Collections of mathematical instruments in museums, universities, and schools can include general teaching devices from the slate and blackboard to graph paper to the white board. They may comprise digital tools for carrying out arithmetic operations, such as the abacus, adding and calculating machines, and cash registers. Analog computing devices ranging from astrolabes to drawing instruments of various sorts to slide rules may also be found in collections. However, mathematicians intrigued by objects probably puzzle most often over various sorts of mathematical models. As stated above, these objects—made from plaster, wood, metal, string, or plastic—adorn the halls of some mathematics buildings and, sometimes, classrooms. Some of these were purchased from afar, some were constructed locally. Most have been produced by human handiwork, but three-dimensional printing now plays a role. In what follows, I shall describe chronologically one tradition in making models of surfaces that emerged in 19th-century French engineering, was continued by mathematical model makers in Germany and elsewhere, and even influenced the development of string sculpture by Henry Moore and others. There already are fine historical accounts of much of this work—as is the *raison d’etre *of this series, my emphasis will be on a few databases that allow one to see the stuff . . . or at least images of it!

In the early 19th century, with the rise in descriptive geometry in France under the influence of Gaspard Monge,^{[1]} engineering students were encouraged to examine models, the better to improve their perspective drawings. While not the first geometric models made, these were among the first manufactured and sold for university teaching. More specifically, Théodore Olivier, a student of Monge who was a founding professor at the École Centrale des Arts et Manufactures in Paris, believed that it was important to make abstract mathematical ideas “applicable to terrestrial things” [quoted in Xavier and Pinho 2017, 402]. One way to do this was by embodying them in physical models. In 1829 Olivier designed a relatively simple model for teaching descriptive geometry. Called the “omnibus,” it was a three-dimensional representation of geometric systems composed of line segments, points, and planes so that they could be projected onto a folding cork board. Such a model resembles those by Jullien in Paris later in the century (on Jullien models, see below). According to Xavier and Pinho [2017, 401–402], such models sold widely in Portuguese technical schools at least as late as the 1890s.

**Figure 2. **Théodore Olivier (1793–1853). Public domain.

Beginning in the 1830s, Olivier designed several elegant string models with brass frames that were manufactured by the instrument maker Hippolyte Pixii and the firm that succeeded his enterprise, Fabre de Lagrange, both of Paris.
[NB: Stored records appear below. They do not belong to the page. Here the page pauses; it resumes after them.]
-- ==== Sys2Proof/Machine/Flags.lean ====
section
/-!
DEFINITION. The flags and the words the control registers read as: BUSY, `STATUS`, `ID`, the sequencer's selector and
the output wires (`10_state.md` R26, R29 to R37; `43_host_bus.md` R173).
-/

namespace Sys2Proof.Machine

/-- The 2-bit code of `PHASE` (R26). -/
def Phase.toBits (p : Phase) : BitVec 2 :=
  match p with
  | .idle => 0
  | .fill => 1
  | .mixp => 2
  | .single => 3

/-- The phase a 2-bit code names (R26). -/
def Phase.ofBits (b : BitVec 2) : Phase :=
  if b = 1 then .fill else if b = 2 then .mixp else if b = 3 then .single else .idle

/-- The 4-bit code of `ERR` (R34). -/
def ErrCode.toBits (e : ErrCode) : BitVec 4 :=
  match e with
  | .none => 0
  | .invalidParameter => 1
  | .allocationFailure => 2
  | .invalidCommand => 3

/-- The outcome a 4-bit code names; codes 4 to 15 are refused (`93_implementation_defined.md` U13). -/
def ErrCode.ofBits (b : BitVec 4) : Option ErrCode :=
  if b = 0 then some .none
  else if b = 1 then some .invalidParameter
  else if b = 2 then some .allocationFailure
  else if b = 3 then some .invalidCommand
  else Option.none

/-- `BUSY = (PHASE != IDLE)` (R21, R29). -/
def State.busy (s : State) : Bool := s.phase != .idle

/-- `STATUS` (R32): bits 31:9 zero, HOSTERR, ERR[3:0], PHASE[1:0], DONE, BUSY. -/
def State.statusWord (s : State) : Word :=
  0#23 ++ BitVec.ofBool s.hosterr ++ s.err.toBits ++ s.phase.toBits ++ BitVec.ofBool s.done ++ BitVec.ofBool s.busy

/-- `ID` (R37): bits 31:24 zero, VERSION, IDX_WORD, LOG2_NMAX. -/
def State.idWord (s : State) : Word :=
  0#8 ++ BitVec.ofNat 8 Config.version ++ BitVec.ofNat 8 s.cfg.idxWord.val ++ BitVec.ofNat 8 s.cfg.log2NMax

/-- The selector `(PHASE[1:0], CMDL[7:0])` of the engine's next step (R91). -/
def State.selector (s : State) : BitVec 10 := s.phase.toBits ++ cmdOpc s.cmdl

/-- The output wire `busy` (R173). -/
def State.busyWire (s : State) : Bool := s.busy

/-- The output wire `done`, a copy of `STATUS.DONE` (R173, `60_exceptions.md` R190). -/
def State.doneWire (s : State) : Bool := s.done

end Sys2Proof.Machine
end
These ruled surfaces often were designed to be moveable, the better to illustrate engineering problems. Like the omnibus, they were intended for demonstration to groups of students (rather than manipulation by individuals). Such models apparently were not universally welcomed—according to Olivier, they were even outlawed for a time. However, by the mid-19th century such prohibitions had passed [Xavier and Pinho 2017, 402]. Olivier models spread across Europe and the United States, and would be used at some engineering schools for decades.
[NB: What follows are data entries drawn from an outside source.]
-- ==== Sys2Proof/Tests/Slice0.lean ====
section
/-!
SUPPORT. The author's own tests. Expected values come from `95_test_vectors.md` (its vector's name stands in the
docstring), from the encoding tables of the spec, or from the rule named. `test_witness_<Name>` shows that the hypotheses of
obligation `<Name>` can be met, at the ends of their ranges.
-/

namespace Sys2Proof.Tests

set_option Elab.async false

open Sys2Proof.Machine

/-! ## Helpers -/

/-- Does the outcome go on, to a state that satisfies `p`? -/
def answers (o : Host.Outcome State Fault Refusal) (p : State → Bool) : Bool :=
  match o with
  | .next t => p t
  | .fault _ => false
  | .refused _ => false

def faultsWith (o : Host.Outcome State Fault Refusal) (f : Fault) : Bool :=
  match o with
  | .next _ => false
  | .fault g => f == g
  | .refused _ => false

def refusesWith (o : Host.Outcome State Fault Refusal) (r : Refusal) : Bool :=
  match o with
  | .next _ => false
  | .fault _ => false
  | .refused q => r == q

theorem next_of_answers {o : Host.Outcome State Fault Refusal} {p : State → Bool} (h : answers o p = true) :
    ∃ t, o = .next t ∧ p t = true := by
  cases o with
  | next t => exact ⟨t, rfl, h⟩
  | fault f => simp [answers] at h
  | refused r => simp [answers] at h

/-- The block `K32`. -/
def k32 : Block := Vector.ofFn fun k : Fin 32 => BitVec.ofNat 32 k.val

/-- The half `E0`. -/
def e0 : Half := (Vector.replicate 16 0).set 0 1

/-- 95_test_vectors.md K1: the input of the published Salsa20/8 vector. -/
def k1In : Half :=
  (#v[0x219a877e, 0x86c93e4f, 0xe640a97c, 0x268f7141, 0x5b55eeba, 0xb5c1618c, 0x1146f80d, 0x1d3bcd6d] : Vector Word 8) ++
    (#v[0x19f324ee, 0x853d9bdf, 0x4b1e1214, 0x32aac55a, 0x291d0276, 0x2948c709, 0x8dc6ebed, 0x5ec2b8b8] : Vector Word 8)

/-- K1: its MixCore. -/
def k1Out : Half :=
  (#v[0x9c851fa4, 0x99cc0866, 0xcbca813b, 0x05ef0c02, 0x81214b04, 0x7d33fda2, 0x631c7bfd, 0x292f6896] : Vector Word 8) ++
    (#v[0x683139b4, 0xbce6c9e3, 0xb7c56bfe, 0xba966da0, 0x10cc24e4, 0x5c74912c, 0x3d67ad24, 0x818f61c7] : Vector Word 8)

/-- UP1: `E0` after the first column round. -/
def e0Column : Half :=
  (#v[0x08008145, 0x00000000, 0x00000000, 0x00000000, 0x00000080, 0x00000000, 0x00000000, 0x00000000] : Vector Word 8) ++
    (#v[0x00010200, 0x00000000, 0x00000000, 0x00000000, 0x20500000, 0x00000000, 0x00000000, 0x00000000] : Vector Word 8)

/-- UP1: `E0` after one double round. -/
def e0Double : Half :=
  (#v[0x8186a22d, 0x0040a284, 0x82479210, 0x06929051, 0x08000090, 0x02402200, 0x00004000, 0x00800000] : Vector Word 8) ++
    (#v[0x00010200, 0x20400000, 0x08008104, 0x00000000, 0x20500000, 0xa0000040, 0x0008180a, 0x612a8020] : Vector Word 8)

/-- M9: the second half after `MIX 1` on `W32`. -/
def m9Half : Half :=
  (#v[0xb3b053c3, 0xbfe022ac, 0x5885c75f, 0x610ab53f, 0xdeda7d85, 0x338954b6, 0x09bcee92, 0x56aea6f0] : Vector Word 8) ++
    (#v[0x1013d0ee, 0x3ab485c2, 0xe106b34e, 0x68f5fcef, 0xc3308eac, 0x59550f72, 0xb3b81964, 0xb3d0dc22] : Vector Word 8)

/-- The input block `W32`. -/
def w32 : Block :=
  (#v[0x9e3779b9, 0x3c6ef372, 0xdaa66d2b, 0x78dde6e4, 0x1715609d, 0xb54cda56, 0x5384540f, 0xf1bbcdc8] : Vector Word 8) ++
    (#v[0x8ff34781, 0x2e2ac13a, 0xcc623af3, 0x6a99b4ac, 0x08d12e65, 0xa708a81e, 0x454021d7, 0xe3779b90] : Vector Word 8) ++
    (#v[0x81af1549, 0x1fe68f02, 0xbe1e08bb, 0x5c558274, 0xfa8cfc2d, 0x98c475e6, 0x36fbef9f, 0xd5336958] : Vector Word 8) ++
    (#v[0x736ae311, 0x11a25cca, 0xafd9d683, 0x4e11503c, 0xec48c9f5, 0x8a8043ae, 0x28b7bd67, 0xc6ef3720] : Vector Word 8)

/-- B1: BlockMix of `K32`. -/
def b1 : Block :=
  (#v[0xdb987384, 0x6e6df192, 0xe835b110, 0xa98124f2, 0xa98124f2, 0xdb987384, 0x6e6df192, 0xe835b110] : Vector Word 8) ++
    (#v[0xe835b110, 0xa98124f2, 0xdb987384, 0x6e6df192, 0x6e6df192, 0xe835b110, 0xa98124f2, 0xdb987384] : Vector Word 8) ++
    (#v[0xf3d25a54, 0xacf59143, 0x1bf81f10, 0x0a12fec4, 0xd497ddce, 0x4f815f0a, 0x53afb712, 0x19b5c87a] : Vector Word 8) ++
    (#v[0x5f8cc79d, 0xfce4f0ef, 0x0b40c61c, 0xb2bf9039, 0xd84c0a7b, 0xe86e7c74, 0x6f1bd2aa, 0x56bceb7c] : Vector Word 8)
Examples of Olivier models were acquired by the Conservatoire des Arts et Métiers (CNAM) in Paris in 1849. These have been catalogued in detail, although not quite all have been photographed.

To find the Olivier models at the CNAM, go to the main collections database page Collections | Musée des Arts et Metiers (arts-et-metiers.net) and search for "Pixii Père et Fils." Those associated with Olivier have his name listed as well (Olivier’s name is also associated with several other engineering models, so searching for his name is not as useful). There are several ways to view the resulting set of records. Clicking on the title of an object brings up more detailed information.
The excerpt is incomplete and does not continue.